- _Your task_:
Before anything else, copy every record below exactly as it stands.

- _Material shown_:
/-- The 32-bit window offsets of lanes. -/
def Group.offsets32 (g : Group) (a : Nat) (t : Mask) : List (Nat × Nat) := (lanesOf t).map (fun l => (l, (g.reg a l).toNat))

/-- Write lanes' elements of n bytes to registers from d, zero-extended. -/
def Group.putElements (g : Group) (d n : Nat) (f : Nat → Nat) (ls : List Nat) : Group :=
  ls.foldl (fun g' l => (List.range (wordsOf n)).foldl (fun g2 i => g2.setReg (d + i) l (BitVec.ofNat 32 (f l / 2 ^ (32 * i)))) g') g

/-- `ldl` and `ldc`; poisoned data is not read (R417). -/
def State.windowLoad (s : State) (loc : Bool) (d a : Nat) (z : BitVec 3) : Host.Outcome State Fault Refusal :=
  let n := 2 ^ z.toNat
  let u : Use := { srcs := [a], dsts := wordRegs d n }
  s.run u (fun io =>
    let offs := io.see.offsets32 a io.t
    match s.windowCheck loc n offs with
    | some (c, x) => s.trap c x
    | none =>
      if s.windowHeld loc false n offs then s.stand
      else if offs.any (fun (_, o) => s.bytesBad loc s.grp.team o n) then s.meetBad.stand
      else s.finish u io (s.grp.putElements d n (fun l =>
        s.windowLe loc s.grp.team (io.see.reg a l).toNat n) (lanesOf io.t)))

/-- `stl` and `stc`, lanes ascending (R221). In the lanes of the group's own registers that are so written a later read finds the value of the
store (R91); the counted gap of an earlier producer of the register goes on (R25). The words are written at the issue, also where they
are another group's: its instructions see them from then on, and of two writes the later issue lands last. DESIGN CHOICE, log 22. -/
def State.windowStore (s : State) (loc : Bool) (d a : Nat) (z : BitVec 3) : Host.Outcome State Fault Refusal :=
  let n := 2 ^ z.toNat
  let u : Use := { srcs := wordRegs d n ++ [a] }
  s.run u (fun io =>
    let offs := io.see.offsets32 a io.t
    match s.windowCheck loc n offs with
    | some (c, x) => s.trap c x
    | none =>
      if s.windowHeld loc true n offs then s.stand
      else
        let s1 := offs.foldl (fun s' (l, o) => (s'.setWindowLe loc s.grp.team o (io.see.element d n l) n).cleanWords loc s.grp.team o n) s
        let hit := fun (r : Nat) => if loc then offs.foldl (fun m (_, o) => m ||| s.ownLanes o n r) 0 else 0
        let s2 := s1.setGrp { s1.grp with owed := s1.grp.owed.map (fun e => { e with lanes := e.lanes &&& ~~~(hit e.code) }) }
        s2.finish u io s2.grp)

def execLdl (d a : BitVec 6) (z : BitVec 3) (s : State) : Host.Outcome State Fault Refusal := s.windowLoad true d.toNat a.toNat z
def execStl (d a : BitVec 6) (z : BitVec 3) (s : State) : Host.Outcome State Fault Refusal := s.windowStore true d.toNat a.toNat z
def execLdc (d a : BitVec 6) (z : BitVec 3) (s : State) : Host.Outcome State Fault Refusal := s.windowLoad false d.toNat a.toNat z
def execStc (d a : BitVec 6) (z : BitVec 3) (s : State) : Host.Outcome State Fault Refusal := s.windowStore false d.toNat a.toNat z

/-! ### Address conversions (R228, R229) -/

/-- A generic address as an offset into the aperture at base; outside it, an offset outside both windows. -/
def toOffset (base a : Nat) : Nat := if base ≤ a ∧ a < base + 2 ^ 32 then a - base else 0xFFFFFFFF

/-- `cvta` with a pair on one side. -/
def State.cvta (s : State) (st : BitVec 3) (d a : Nat) (ws wd : Bool) (f : Nat → Nat) : Host.Outcome State Fault Refusal :=
  let u : Use := { stall := st.toNat, lat := 2, srcs := regs ws a, dsts := regs wd d }
  s.lanewise u wd d (fun see l => (f (see.val ws a l), []))

def execCvtaGl (st : BitVec 3) (d a : BitVec 6) (s : State) : Host.Outcome State Fault Refusal :=
  s.cvta st d.toNat a.toNat true false (toOffset localBase)

def execCvtaGc (st : BitVec 3) (d a : BitVec 6) (s : State) : Host.Outcome State Fault Refusal :=
  s.cvta st d.toNat a.toNat true false (toOffset clusterBase)

def execCvtaLg (st : BitVec 3) (d a : BitVec 6) (s : State) : Host.Outcome State Fault Refusal :=
  s.cvta st d.toNat a.toNat false true (localBase + ·)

- _Response_:
/-- The 32-bit window offsets of lanes. -/
def Group.offsets32 (g : Group) (a : Nat) (t : Mask) : List (Nat × Nat) := (lanesOf t).map (fun l => (l, (g.reg a l).toNat))

/-- Write lanes' elements of n bytes to registers from d, zero-extended. -/
def Group.putElements (g : Group) (d n : Nat) (f : Nat → Nat) (ls : List Nat) : Group :=
  ls.foldl (fun g' l => (List.range (wordsOf n)).foldl (fun g2 i => g2.setReg (d + i) l (BitVec.ofNat 32 (f l / 2 ^ (32 * i)))) g') g

/-- `ldl` and `ldc`; poisoned data is not read (R417). -/
def State.windowLoad (s : State) (loc : Bool) (d a : Nat) (z : BitVec 3) : Host.Outcome State Fault Refusal :=
  let n := 2 ^ z.toNat
  let u : Use := { srcs := [a], dsts := wordRegs d n }
  s.run u (fun io =>
    let offs := io.see.offsets32 a io.t
    match s.windowCheck loc n offs with
    | some (c, x) => s.trap c x
    | none =>
      if s.windowHeld loc false n offs then s.stand
      else if offs.any (fun (_, o) => s.bytesBad loc s.grp.team o n) then s.meetBad.stand
      else s.finish u io (s.grp.putElements d n (fun l =>
        s.windowLe loc s.grp.team (io.see.reg a l).toNat n) (lanesOf io.t)))

/-- `stl` and `stc`, lanes ascending (R221). In the lanes of the group's own registers that are so written a later read finds the value of the
store (R91); the counted gap of an earlier producer of the register goes on (R25). The words are written at the issue, also where they
are another group's: its instructions see them from then on, and of two writes the later issue lands last. DESIGN CHOICE, log 22. -/
def State.windowStore (s : State) (loc : Bool) (d a : Nat) (z : BitVec 3) : Host.Outcome State Fault Refusal :=
  let n := 2 ^ z.toNat
  let u : Use := { srcs := wordRegs d n ++ [a] }
  s.run u (fun io =>
    let offs := io.see.offsets32 a io.t
    match s.windowCheck loc n offs with
    | some (c, x) => s.trap c x
    | none =>
      if s.windowHeld loc true n offs then s.stand
      else
        let s1 := offs.foldl (fun s' (l, o) => (s'.setWindowLe loc s.grp.team o (io.see.element d n l) n).cleanWords loc s.grp.team o n) s
        let hit := fun (r : Nat) => if loc then offs.foldl (fun m (_, o) => m ||| s.ownLanes o n r) 0 else 0
        let s2 := s1.setGrp { s1.grp with owed := s1.grp.owed.map (fun e => { e with lanes := e.lanes &&& ~~~(hit e.code) }) }
        s2.finish u io s2.grp)

def execLdl (d a : BitVec 6) (z : BitVec 3) (s : State) : Host.Outcome State Fault Refusal := s.windowLoad true d.toNat a.toNat z
def execStl (d a : BitVec 6) (z : BitVec 3) (s : State) : Host.Outcome State Fault Refusal := s.windowStore true d.toNat a.toNat z
def execLdc (d a : BitVec 6) (z : BitVec 3) (s : State) : Host.Outcome State Fault Refusal := s.windowLoad false d.toNat a.toNat z
def execStc (d a : BitVec 6) (z : BitVec 3) (s : State) : Host.Outcome State Fault Refusal := s.windowStore false d.toNat a.toNat z

/-! ### Address conversions (R228, R229) -/

/-- A generic address as an offset into the aperture at base; outside it, an offset outside both windows. -/
def toOffset (base a : Nat) : Nat := if base ≤ a ∧ a < base + 2 ^ 32 then a - base else 0xFFFFFFFF

/-- `cvta` with a pair on one side. -/
def State.cvta (s : State) (st : BitVec 3) (d a : Nat) (ws wd : Bool) (f : Nat → Nat) : Host.Outcome State Fault Refusal :=
  let u : Use := { stall := st.toNat, lat := 2, srcs := regs ws a, dsts := regs wd d }
  s.lanewise u wd d (fun see l => (f (see.val ws a l), []))

def execCvtaGl (st : BitVec 3) (d a : BitVec 6) (s : State) : Host.Outcome State Fault Refusal :=
  s.cvta st d.toNat a.toNat true false (toOffset localBase)

def execCvtaGc (st : BitVec 3) (d a : BitVec 6) (s : State) : Host.Outcome State Fault Refusal :=
  s.cvta st d.toNat a.toNat true false (toOffset clusterBase)

def execCvtaLg (st : BitVec 3) (d a : BitVec 6) (s : State) : Host.Outcome State Fault Refusal :=
  s.cvta st d.toNat a.toNat false true (localBase + ·)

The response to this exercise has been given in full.